Using only shared and exclusive locks on the database level, allows FastDB to almost eliminate overhead of locking and to optimize the speed of execution of non-conflicting operations. But if many applications simultaneously update different parts of the database, then the approach used in FastDB will be very inefficient. That is why FastDB is most suitable for a single-application database access model or for multiple applications with a read-dominated access pattern model.

Cursor objects should be used only by one thread in a multithreaded application. If there are more than one threads in your application, use local variables for cursors in each thread. It is possible to share query variables between threads, but take care about query parameters. The query should either has no parameters, or relative form of parameters binding should be used.

The dbDatabase object is shared between all threads and uses thread specific data to perform query compilation and execution in parallel with minimal synchronization overhead. There are few global things, which require synchronization: symbol table, pool of tree node,... But scanning, parsing and execution of the query can be done without any synchronization, providing high level of concurrency at multiprocessor systems.
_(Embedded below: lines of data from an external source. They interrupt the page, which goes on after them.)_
/-- The standard CSRs that hold what is written (R409). -/
def csrHolds (n : Nat) : Bool :=
  [0x001, 0x002, 0x105, 0x106, 0x10A, 0x140, 0x141, 0x142, 0x143, 0x180, 0x300, 0x302, 0x303, 0x305, 0x306, 0x30A, 0x340, 0x341, 0x342, 0x343,
   0x3A0, 0x3A2].contains n || (decide (0x3B0 ≤ n) && decide (n ≤ 0x3BF))
/-- The performance counters and selectors, which read 0 (R409). -/
def csrZero (n : Nat) : Bool :=
  (decide (0xB03 ≤ n) && decide (n ≤ 0xB1F)) || (decide (0xC03 ≤ n) && decide (n ≤ 0xC1F)) || (decide (0x323 ≤ n) && decide (n ≤ 0x33F))

/-- A CSR of command processor `n` as it reads (R409 to R411): none is one that is absent. Reads of `hxdoorq` and `hxmboxq` also clear: those are
HXDOORQ_READ and HXMBOXQ_READ. -/
def State.csrRead (s : State) (n csr : Nat) : Option Nat :=
  let p := s.cp n
  match csr with
  | 0xF11 | 0xF12 | 0xF15 => some 0
  | 0xF13 => some 9
  | 0xF14 => some n
  | 0x301 => some 0x8000_0000_0014_112D
  | 0x304 => some p.mie
  | 0x344 => some p.mip
  | 0x100 => some (p.csr 0x300 &&& (sstatusBits + 0x3_0000_0000))
  | 0x104 => some (p.mie &&& p.csr 0x303)
  | 0x144 => some (p.mip &&& p.csr 0x303)
  | 0x003 => some (p.csr 1 % 32 + p.csr 2 % 8 * 32)
  | 0xB00 | 0xC00 => some (Config.hartCount n 0xB00 (p.csr 0xB00 + s.fresh) % 2 ^ 64)
  | 0xB02 | 0xC02 => some (Config.hartCount n 0xB02 (p.csr 0xB02 + s.fresh) % 2 ^ 64)
  | 0xC01 => some (s.mtime % 2 ^ 64)
  | 0xFC0 => some (s.devid % 2 ^ 8 * 2 ^ 8 + n / 4 % 2 * 8 + n % 8)
  | 0xFC1 => some ((if s.boot.safe then 2 ^ 19 else 0) + s.boot.leaf % 2 ^ 11 * 2 ^ 8 + s.boot.svc % 2 ^ 8)
  | 0xFC2 => some (s.secver 0 % 2 ^ 32 * 2 ^ 32 + (if s.boot.clean then 2 else 0) + s.boot.slot % 2)
  | 0xFC3 => some s.fw.handover
  | 0x7C0 => some 0
  | 0x7C1 => some (match p.doors with
    | q :: _ => 2 ^ 63 + q
    | [] => 0)
  | 0x7C2 => some (match p.mbox with
    | f :: _ => 2 ^ 63 + f
    | [] => 0)
  | 0x7C3 => some ((if p.ack then 2 else 0) + if p.req then 1 else 0)
  | _ => if csrHolds csr then some (p.csr csr) else if csrZero csr then some 0 else none

/-- An illegal-instruction exception of a hart: taken in M mode, or in S mode when it is delegated (R409, R411; the entry is RISC-V's, log 85). -/
def Cp.illegal (p : Cp) : Cp :=
  let st := p.csr 0x300
  if p.mode ≤ 1 && bit (p.csr 0x302) 2 then
    let st' := merged st 0x122 ((if bit st 1 then 32 else 0) + p.mode * 256)
    { (((p.setCsr 0x300 st').setCsr 0x141 p.pc).setCsr 0x142 2).setCsr 0x143 0 with mode := 1, pc := p.csr 0x105 / 4 * 4 }
  else
    let st' := merged st 0x1888 ((if bit st 3 then 128 else 0) + p.mode * 2048)
    { (((p.setCsr 0x300 st').setCsr 0x341 p.pc).setCsr 0x342 2).setCsr 0x343 0 with mode := 3, pc := p.csr 0x305 / 4 * 4 }

/-- An access to a CSR: illegal when the CSR is absent, needs a higher mode, or is read-only and written (R409, R411). -/
def State.csrLegal (s : State) (n csr : Nat) (write : Bool) : Bool :=
  (s.csrRead n csr).isSome && decide (csr / 256 % 4 ≤ (s.cp n).mode) && !(write && csr / 1024 = 3)

/-- A vendor CSR access: its effect in M mode, else the exception (R411). -/
def State.vendorCsr (s : State) (n csr : Nat) (write : Bool) (t : State) : State := if s.csrLegal n csr write then t else s.modCp n Cp.illegal

/-- A write of a CSR by its command processor (R409 to R411). In `mip`, software sets and clears only the supervisor bits, and clears bits 18 and 20;
the timer and the other local bits follow their sources (log 85). -/
def csrWrite (n csr v : Nat) (s : State) : State :=
  if !s.csrLegal n csr true then s.modCp n Cp.illegal
  else match csr with
  | 0x304 => s.modCp n fun p => { p with mie := v % 2 ^ 21 }
  | 0x104 => s.modCp n fun p => { p with mie := merged p.mie (p.csr 0x303 % 2 ^ 21) v }
  | 0x344 => s.modCp n fun p => { p with mip := clearBits (merged p.mip 0x222 v) (clearBits (2 ^ 18 + 2 ^ 20) v) }
  | 0x144 => s.modCp n fun p => { p with mip := merged p.mip (2 &&& p.csr 0x303) v }
  | 0x300 => s.modCp n fun p => p.setCsr 0x300 (merged (p.csr 0x300) mstatusBits v)
  | 0x100 => s.modCp n fun p => p.setCsr 0x300 (merged (p.csr 0x300) sstatusBits v)
  | 0x003 => s.modCp n fun p => (p.setCsr 1 (v % 32)).setCsr 2 (v / 32 % 8)
  | 0xB00 | 0xB02 => s.modCp n fun p => p.setCsr csr v
  | 0x7C0 => s.modCp n fun p => { p with beat := s.cycle }
  | 0x7C3 => if bit v 1 && (s.cp n).req && !(s.cp n).ack then doQuiesceAck n s else s.modCp n fun p => { p with ack := bit v 1 }
  | _ => if csrHolds csr then s.modCp n fun p => p.setCsr csr v else s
A database transaction is started by the first select or an insert operation. If a cursor for update is used, then the database is locked in exclusive mode, prohibiting access to the database by other applications and threads. If a read-only cursor is used, then the database is locked in shared mode, preventing other applications and threads from modifying the database, but allowing the execution of concurrent read requests. A transaction should be explicitly terminated either by the dbDatabase::commit() method, which fixes all changes done by the transaction in the database; or by the dbDatabase::rollback() method to undo all modifications done by transactions. The method dbDatabase::close() automatically commits current transactions.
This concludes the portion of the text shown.